> _EXERCISE GOAL_:
Two lines mark the range in the entries below: the one holding "(s.emitDisplayClear).stack = s.stack := rfl" and the one holding "(s.emitDisplayClear).mem = s.mem := rfl". Set down those two and all lines between them, exactly.

MATERIAL FOR THE TASK Start Marker

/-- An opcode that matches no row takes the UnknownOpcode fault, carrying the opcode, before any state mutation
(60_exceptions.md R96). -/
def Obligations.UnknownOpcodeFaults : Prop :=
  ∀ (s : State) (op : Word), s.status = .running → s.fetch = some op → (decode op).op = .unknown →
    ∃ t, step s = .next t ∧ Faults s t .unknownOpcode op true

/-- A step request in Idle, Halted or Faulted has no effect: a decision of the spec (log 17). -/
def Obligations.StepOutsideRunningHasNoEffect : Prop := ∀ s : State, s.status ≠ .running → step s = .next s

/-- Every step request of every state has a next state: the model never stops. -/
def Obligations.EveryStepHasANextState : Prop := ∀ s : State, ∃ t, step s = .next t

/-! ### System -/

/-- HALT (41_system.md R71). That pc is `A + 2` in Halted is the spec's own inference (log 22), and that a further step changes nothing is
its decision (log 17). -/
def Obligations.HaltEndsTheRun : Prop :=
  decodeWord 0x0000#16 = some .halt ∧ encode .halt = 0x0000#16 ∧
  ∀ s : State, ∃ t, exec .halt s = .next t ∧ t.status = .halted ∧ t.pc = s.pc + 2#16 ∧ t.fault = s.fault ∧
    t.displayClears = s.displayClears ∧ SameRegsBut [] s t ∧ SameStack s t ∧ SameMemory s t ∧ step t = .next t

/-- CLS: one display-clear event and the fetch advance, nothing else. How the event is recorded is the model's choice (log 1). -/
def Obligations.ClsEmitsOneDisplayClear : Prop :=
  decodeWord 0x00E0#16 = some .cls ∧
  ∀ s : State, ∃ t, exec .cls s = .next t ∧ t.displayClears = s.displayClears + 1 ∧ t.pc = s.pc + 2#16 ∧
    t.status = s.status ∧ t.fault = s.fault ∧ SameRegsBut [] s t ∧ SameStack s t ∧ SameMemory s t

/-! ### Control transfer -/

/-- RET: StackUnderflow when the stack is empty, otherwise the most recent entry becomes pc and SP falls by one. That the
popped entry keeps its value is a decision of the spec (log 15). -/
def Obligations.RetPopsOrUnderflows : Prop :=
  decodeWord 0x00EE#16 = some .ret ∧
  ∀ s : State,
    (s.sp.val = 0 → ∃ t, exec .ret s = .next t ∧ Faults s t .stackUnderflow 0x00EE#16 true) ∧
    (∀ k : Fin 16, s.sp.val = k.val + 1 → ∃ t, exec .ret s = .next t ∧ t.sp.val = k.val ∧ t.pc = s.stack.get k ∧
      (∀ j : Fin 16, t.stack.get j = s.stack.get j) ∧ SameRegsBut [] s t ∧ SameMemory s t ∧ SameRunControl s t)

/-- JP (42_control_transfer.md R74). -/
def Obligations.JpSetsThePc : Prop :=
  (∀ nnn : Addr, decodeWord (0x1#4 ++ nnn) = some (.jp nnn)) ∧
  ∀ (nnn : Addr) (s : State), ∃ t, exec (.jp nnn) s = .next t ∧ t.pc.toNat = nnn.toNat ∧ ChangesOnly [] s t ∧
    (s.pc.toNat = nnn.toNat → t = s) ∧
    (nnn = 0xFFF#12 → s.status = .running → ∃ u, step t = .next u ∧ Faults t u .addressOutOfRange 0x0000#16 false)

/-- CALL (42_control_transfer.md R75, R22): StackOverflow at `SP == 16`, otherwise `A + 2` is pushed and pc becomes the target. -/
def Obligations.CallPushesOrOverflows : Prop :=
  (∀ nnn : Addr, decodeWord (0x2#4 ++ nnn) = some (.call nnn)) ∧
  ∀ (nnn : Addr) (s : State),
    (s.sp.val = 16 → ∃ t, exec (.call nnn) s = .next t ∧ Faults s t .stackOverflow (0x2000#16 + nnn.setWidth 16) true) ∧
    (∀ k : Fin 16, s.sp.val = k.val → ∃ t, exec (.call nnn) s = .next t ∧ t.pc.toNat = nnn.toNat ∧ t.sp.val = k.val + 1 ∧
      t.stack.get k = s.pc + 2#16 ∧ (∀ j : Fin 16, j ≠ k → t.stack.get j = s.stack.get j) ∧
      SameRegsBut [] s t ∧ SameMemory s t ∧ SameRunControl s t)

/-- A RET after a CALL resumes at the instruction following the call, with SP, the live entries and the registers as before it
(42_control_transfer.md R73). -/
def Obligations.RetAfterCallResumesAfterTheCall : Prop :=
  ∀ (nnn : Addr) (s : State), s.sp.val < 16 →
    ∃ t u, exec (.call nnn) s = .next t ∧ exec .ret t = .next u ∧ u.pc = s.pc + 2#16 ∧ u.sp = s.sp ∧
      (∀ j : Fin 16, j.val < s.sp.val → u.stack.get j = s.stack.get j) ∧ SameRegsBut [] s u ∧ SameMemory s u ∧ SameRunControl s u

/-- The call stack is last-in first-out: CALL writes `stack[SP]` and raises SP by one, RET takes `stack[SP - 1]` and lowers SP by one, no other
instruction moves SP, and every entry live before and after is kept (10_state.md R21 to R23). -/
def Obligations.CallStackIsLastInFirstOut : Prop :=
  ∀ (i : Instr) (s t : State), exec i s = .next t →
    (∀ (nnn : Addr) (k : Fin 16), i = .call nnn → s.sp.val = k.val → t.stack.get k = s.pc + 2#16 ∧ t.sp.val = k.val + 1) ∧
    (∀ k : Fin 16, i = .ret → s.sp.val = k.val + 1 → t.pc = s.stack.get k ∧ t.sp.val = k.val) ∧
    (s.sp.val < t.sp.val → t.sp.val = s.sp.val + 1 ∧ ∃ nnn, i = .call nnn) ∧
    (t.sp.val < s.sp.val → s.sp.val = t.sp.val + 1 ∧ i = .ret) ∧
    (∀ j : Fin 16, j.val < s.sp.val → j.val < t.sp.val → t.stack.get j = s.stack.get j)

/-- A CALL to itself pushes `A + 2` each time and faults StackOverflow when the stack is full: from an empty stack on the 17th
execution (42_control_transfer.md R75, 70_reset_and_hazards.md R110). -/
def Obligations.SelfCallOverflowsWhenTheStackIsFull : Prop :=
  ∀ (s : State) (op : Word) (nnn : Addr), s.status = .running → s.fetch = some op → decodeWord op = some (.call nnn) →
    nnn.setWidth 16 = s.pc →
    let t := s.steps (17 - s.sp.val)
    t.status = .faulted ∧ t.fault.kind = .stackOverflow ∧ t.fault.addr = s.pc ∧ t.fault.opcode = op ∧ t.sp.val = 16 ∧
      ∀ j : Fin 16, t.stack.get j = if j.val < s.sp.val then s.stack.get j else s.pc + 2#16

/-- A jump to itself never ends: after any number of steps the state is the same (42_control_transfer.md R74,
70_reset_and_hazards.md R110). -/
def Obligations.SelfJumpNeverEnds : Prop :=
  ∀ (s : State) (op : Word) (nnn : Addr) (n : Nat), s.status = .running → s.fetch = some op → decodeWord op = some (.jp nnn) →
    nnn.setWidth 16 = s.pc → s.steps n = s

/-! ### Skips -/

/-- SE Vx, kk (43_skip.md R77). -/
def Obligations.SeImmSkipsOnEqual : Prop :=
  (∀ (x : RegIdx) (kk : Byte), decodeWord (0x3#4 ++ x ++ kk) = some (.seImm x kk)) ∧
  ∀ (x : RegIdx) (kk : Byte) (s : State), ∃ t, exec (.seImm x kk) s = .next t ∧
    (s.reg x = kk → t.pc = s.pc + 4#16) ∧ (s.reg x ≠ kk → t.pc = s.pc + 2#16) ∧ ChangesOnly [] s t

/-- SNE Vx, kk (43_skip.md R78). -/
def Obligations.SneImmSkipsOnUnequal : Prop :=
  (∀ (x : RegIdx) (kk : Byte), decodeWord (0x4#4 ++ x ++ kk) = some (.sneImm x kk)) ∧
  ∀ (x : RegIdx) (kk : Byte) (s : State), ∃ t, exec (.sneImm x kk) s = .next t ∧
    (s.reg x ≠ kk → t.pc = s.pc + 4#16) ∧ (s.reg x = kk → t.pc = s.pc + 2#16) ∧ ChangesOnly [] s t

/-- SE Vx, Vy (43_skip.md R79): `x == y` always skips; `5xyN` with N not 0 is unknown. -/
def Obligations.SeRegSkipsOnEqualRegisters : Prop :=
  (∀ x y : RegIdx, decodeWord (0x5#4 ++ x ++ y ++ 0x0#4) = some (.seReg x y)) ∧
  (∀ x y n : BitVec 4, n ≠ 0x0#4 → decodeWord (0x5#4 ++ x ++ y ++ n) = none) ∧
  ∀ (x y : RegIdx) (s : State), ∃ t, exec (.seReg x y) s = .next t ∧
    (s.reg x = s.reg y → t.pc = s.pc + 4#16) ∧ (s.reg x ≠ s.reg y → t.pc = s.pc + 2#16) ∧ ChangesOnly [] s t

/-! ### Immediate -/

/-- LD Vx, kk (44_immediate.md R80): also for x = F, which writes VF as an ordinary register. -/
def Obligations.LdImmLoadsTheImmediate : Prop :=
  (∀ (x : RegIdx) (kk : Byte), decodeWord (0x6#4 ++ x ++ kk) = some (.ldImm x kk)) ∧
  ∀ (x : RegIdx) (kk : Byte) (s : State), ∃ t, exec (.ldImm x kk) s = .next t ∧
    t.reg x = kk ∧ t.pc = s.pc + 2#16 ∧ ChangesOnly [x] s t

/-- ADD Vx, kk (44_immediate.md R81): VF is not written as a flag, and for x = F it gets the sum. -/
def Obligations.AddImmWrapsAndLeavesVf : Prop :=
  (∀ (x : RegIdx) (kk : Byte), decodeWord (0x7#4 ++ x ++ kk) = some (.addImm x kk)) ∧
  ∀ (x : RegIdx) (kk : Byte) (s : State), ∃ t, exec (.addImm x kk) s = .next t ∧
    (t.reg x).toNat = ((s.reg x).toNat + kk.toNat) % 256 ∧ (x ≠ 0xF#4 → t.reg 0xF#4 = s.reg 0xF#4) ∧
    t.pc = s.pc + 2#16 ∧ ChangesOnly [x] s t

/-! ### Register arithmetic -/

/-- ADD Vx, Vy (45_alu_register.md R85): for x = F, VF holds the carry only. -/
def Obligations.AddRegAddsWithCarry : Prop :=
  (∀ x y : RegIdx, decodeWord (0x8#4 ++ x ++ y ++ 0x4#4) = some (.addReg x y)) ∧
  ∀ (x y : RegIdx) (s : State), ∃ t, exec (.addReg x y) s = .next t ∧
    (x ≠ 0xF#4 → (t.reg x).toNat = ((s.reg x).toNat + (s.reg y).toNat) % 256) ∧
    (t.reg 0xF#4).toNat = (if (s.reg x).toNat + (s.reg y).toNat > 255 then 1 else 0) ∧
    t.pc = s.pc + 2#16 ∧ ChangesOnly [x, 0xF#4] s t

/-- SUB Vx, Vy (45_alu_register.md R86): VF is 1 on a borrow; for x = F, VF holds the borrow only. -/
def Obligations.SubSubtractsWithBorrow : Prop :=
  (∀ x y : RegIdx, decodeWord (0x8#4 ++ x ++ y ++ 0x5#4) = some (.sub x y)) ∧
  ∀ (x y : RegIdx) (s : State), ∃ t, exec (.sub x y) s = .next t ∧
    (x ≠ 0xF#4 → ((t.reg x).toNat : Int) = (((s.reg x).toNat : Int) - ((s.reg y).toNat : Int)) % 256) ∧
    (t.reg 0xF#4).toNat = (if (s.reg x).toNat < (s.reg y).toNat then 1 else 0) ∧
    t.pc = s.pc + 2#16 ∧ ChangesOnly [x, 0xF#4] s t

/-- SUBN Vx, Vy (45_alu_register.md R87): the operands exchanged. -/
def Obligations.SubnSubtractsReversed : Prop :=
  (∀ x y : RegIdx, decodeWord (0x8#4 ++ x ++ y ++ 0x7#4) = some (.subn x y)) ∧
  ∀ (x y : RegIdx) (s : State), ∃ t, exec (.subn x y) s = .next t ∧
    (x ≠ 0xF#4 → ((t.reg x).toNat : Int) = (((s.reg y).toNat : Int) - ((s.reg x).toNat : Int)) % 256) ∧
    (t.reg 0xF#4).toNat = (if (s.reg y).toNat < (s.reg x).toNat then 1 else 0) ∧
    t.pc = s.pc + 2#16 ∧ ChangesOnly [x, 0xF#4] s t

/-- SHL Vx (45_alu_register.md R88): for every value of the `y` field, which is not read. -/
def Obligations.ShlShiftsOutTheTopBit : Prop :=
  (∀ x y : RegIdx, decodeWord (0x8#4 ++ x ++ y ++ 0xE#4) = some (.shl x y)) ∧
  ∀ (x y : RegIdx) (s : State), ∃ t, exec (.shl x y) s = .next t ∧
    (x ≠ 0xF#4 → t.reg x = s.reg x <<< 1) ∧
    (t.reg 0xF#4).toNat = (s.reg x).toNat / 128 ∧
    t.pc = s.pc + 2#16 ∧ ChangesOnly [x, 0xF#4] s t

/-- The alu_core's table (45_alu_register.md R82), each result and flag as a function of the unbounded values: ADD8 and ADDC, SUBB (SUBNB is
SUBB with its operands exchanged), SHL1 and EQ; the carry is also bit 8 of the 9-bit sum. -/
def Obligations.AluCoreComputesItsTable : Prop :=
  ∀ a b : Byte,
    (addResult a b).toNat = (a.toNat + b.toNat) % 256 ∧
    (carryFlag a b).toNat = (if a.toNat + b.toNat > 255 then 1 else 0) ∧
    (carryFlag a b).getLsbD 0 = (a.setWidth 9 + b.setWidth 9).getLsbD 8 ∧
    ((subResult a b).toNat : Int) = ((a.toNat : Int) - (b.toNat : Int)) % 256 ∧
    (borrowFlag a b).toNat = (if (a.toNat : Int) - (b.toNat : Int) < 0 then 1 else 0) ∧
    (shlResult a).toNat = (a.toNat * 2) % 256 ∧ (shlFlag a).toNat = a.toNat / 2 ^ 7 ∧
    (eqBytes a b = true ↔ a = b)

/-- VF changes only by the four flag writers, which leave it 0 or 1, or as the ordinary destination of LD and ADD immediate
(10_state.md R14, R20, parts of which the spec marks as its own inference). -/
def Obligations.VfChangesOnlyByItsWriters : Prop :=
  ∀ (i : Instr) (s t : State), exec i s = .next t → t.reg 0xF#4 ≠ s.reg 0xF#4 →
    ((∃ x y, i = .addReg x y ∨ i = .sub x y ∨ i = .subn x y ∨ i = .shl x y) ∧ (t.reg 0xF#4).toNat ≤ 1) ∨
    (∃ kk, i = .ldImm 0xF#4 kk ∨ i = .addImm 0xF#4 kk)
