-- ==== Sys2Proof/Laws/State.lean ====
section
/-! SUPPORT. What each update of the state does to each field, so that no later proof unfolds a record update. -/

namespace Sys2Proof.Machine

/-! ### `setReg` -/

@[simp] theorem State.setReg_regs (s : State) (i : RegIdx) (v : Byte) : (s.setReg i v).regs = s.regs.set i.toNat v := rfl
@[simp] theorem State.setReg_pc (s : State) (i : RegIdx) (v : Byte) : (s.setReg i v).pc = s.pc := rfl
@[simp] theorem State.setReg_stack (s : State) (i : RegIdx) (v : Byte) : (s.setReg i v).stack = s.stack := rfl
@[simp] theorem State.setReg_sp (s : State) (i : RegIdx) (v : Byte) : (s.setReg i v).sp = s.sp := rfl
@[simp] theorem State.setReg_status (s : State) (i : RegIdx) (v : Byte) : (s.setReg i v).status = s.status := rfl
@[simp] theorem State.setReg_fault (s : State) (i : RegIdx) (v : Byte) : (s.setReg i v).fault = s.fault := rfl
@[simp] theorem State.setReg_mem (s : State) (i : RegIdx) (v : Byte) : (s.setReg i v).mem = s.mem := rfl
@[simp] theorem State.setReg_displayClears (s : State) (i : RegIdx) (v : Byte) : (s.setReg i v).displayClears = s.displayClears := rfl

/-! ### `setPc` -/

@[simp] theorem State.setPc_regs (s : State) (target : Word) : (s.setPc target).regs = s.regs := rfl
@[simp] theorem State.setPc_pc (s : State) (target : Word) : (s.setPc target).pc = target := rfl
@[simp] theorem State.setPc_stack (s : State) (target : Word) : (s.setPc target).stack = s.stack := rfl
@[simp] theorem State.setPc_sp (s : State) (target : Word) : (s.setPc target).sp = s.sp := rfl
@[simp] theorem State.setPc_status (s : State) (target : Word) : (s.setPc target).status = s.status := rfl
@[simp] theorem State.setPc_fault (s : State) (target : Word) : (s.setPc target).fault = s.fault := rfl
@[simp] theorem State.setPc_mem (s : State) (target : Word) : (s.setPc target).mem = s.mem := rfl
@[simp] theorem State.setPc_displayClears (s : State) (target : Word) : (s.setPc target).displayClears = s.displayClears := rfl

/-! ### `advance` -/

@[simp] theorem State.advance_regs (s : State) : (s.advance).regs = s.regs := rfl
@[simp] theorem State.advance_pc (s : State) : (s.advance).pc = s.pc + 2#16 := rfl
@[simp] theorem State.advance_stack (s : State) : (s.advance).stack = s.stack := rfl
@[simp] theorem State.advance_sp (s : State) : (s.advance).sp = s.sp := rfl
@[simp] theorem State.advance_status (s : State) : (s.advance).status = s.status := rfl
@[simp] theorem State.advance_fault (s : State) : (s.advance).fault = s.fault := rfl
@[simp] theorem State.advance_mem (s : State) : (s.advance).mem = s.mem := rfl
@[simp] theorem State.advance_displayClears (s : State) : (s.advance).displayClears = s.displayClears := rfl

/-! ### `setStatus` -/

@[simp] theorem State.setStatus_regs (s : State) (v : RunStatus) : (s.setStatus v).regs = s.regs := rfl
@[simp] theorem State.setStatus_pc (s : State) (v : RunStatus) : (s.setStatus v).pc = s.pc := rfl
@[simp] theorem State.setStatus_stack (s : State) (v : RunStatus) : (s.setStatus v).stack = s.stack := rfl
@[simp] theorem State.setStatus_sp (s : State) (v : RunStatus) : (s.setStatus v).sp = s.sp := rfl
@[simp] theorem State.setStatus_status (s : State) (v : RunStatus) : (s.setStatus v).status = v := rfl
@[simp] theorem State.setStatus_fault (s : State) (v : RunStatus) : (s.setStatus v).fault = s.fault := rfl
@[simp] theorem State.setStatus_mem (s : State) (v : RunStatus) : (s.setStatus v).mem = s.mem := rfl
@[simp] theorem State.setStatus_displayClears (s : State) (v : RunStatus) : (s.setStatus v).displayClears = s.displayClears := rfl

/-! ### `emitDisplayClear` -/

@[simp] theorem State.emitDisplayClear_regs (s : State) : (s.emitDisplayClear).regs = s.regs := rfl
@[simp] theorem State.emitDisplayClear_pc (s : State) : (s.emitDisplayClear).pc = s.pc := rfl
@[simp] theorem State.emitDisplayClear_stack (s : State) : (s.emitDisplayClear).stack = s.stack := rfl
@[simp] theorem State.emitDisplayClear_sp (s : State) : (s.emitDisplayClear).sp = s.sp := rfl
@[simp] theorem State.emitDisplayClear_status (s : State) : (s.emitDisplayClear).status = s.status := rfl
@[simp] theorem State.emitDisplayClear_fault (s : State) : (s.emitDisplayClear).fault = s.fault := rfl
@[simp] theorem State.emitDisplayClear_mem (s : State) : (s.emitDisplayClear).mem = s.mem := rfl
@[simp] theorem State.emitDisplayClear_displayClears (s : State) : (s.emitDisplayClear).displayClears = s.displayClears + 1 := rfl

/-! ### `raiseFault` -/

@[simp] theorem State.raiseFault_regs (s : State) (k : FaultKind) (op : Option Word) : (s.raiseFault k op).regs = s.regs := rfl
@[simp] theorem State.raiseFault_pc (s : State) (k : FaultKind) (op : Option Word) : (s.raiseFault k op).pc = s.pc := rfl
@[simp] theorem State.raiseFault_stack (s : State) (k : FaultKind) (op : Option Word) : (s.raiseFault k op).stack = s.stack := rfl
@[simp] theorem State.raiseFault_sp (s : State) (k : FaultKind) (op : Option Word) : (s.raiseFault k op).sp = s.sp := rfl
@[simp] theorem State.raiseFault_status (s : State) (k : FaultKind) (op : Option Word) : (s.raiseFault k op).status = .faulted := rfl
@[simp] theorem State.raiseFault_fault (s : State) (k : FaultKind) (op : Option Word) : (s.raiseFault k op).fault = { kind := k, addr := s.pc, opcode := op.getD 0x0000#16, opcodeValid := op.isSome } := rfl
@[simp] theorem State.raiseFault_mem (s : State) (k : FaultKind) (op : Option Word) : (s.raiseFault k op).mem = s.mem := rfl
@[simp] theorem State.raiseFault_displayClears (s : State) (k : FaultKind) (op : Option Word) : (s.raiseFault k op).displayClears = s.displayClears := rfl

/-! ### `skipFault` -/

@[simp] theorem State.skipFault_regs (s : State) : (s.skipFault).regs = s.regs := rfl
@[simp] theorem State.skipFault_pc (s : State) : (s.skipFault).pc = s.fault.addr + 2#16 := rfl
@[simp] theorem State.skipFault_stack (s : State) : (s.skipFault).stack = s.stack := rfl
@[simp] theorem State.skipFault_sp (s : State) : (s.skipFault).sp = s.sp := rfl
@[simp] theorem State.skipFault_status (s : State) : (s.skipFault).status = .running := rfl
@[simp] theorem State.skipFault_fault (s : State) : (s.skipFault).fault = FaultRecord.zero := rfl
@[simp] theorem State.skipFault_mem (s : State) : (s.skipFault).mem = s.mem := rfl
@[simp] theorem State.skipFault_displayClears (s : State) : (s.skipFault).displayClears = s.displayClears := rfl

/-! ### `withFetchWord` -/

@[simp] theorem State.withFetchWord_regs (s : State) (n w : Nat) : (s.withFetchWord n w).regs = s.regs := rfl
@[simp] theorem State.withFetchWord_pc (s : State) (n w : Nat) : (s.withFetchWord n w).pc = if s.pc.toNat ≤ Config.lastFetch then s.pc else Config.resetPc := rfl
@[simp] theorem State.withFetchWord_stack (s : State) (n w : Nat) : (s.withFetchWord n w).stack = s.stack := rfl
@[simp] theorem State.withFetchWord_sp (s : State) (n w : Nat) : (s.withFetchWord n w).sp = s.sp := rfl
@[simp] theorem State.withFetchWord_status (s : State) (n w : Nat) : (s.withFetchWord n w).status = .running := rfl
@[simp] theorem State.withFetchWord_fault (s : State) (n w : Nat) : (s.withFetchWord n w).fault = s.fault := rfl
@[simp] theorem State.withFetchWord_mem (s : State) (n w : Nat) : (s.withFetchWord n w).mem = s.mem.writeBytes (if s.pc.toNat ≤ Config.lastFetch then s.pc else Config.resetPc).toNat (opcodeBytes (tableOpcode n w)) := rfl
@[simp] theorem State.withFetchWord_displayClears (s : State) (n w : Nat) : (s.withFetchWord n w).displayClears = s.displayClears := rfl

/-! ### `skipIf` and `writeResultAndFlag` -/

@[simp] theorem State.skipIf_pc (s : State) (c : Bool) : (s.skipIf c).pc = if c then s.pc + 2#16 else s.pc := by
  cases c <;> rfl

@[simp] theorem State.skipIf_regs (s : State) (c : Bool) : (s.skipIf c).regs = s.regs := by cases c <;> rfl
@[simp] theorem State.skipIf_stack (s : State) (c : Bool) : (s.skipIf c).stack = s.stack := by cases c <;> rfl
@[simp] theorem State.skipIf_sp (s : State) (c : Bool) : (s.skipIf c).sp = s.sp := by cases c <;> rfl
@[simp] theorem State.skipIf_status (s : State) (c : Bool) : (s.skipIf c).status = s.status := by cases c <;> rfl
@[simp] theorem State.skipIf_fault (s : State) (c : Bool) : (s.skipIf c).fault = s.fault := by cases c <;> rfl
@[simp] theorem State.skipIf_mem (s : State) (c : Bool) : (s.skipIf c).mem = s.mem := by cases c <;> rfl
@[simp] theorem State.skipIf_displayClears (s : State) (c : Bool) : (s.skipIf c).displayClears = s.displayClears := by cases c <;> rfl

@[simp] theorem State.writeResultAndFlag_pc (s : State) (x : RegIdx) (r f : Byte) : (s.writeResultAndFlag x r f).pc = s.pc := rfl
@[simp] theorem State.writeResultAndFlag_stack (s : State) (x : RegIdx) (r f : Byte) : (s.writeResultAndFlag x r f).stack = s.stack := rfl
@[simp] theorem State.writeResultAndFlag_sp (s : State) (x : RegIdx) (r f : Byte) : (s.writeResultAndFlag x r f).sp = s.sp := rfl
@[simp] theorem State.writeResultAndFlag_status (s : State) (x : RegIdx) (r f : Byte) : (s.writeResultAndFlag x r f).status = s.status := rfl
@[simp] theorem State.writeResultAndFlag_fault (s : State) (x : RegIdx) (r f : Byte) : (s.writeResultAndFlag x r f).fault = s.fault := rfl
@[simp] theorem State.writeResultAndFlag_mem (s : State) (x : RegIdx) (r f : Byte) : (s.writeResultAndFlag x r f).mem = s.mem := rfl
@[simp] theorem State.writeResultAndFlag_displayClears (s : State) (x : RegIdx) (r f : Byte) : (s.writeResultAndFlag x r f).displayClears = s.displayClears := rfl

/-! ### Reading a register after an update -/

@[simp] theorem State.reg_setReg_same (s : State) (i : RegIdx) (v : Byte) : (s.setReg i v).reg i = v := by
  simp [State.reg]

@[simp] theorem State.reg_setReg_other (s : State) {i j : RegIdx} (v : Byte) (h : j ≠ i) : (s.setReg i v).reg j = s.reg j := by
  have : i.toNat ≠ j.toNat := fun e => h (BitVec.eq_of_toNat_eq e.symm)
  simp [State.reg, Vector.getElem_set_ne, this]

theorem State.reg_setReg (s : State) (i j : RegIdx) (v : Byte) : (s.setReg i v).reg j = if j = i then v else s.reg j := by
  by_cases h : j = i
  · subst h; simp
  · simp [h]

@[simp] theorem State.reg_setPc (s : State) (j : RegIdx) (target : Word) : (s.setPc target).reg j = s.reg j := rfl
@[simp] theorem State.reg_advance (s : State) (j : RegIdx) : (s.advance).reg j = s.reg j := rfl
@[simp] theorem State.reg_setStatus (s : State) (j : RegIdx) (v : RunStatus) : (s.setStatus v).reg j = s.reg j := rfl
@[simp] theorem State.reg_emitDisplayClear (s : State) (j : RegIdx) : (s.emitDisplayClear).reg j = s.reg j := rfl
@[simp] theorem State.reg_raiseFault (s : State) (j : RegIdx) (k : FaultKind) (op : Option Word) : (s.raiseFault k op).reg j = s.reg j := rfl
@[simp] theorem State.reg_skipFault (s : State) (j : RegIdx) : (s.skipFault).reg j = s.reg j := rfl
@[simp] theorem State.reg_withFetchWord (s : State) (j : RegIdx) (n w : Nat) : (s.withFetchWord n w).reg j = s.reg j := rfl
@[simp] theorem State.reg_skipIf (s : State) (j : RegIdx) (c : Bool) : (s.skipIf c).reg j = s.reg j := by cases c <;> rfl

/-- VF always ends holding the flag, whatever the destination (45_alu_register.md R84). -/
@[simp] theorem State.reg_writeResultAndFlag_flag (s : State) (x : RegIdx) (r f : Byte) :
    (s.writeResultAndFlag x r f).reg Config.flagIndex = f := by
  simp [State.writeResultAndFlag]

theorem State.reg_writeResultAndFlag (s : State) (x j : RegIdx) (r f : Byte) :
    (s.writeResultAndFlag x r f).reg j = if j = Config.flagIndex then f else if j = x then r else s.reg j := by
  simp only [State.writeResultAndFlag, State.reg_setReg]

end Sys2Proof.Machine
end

MATERIAL FOR THE TASK End Marker

> _OUTPUT OF THE TASK_:
@[simp] theorem State.emitDisplayClear_stack (s : State) : (s.emitDisplayClear).stack = s.stack := rfl
@[simp] theorem State.emitDisplayClear_sp (s : State) : (s.emitDisplayClear).sp = s.sp := rfl
@[simp] theorem State.emitDisplayClear_status (s : State) : (s.emitDisplayClear).status = s.status := rfl
@[simp] theorem State.emitDisplayClear_fault (s : State) : (s.emitDisplayClear).fault = s.fault := rfl
@[simp] theorem State.emitDisplayClear_mem (s : State) : (s.emitDisplayClear).mem = s.mem := rfl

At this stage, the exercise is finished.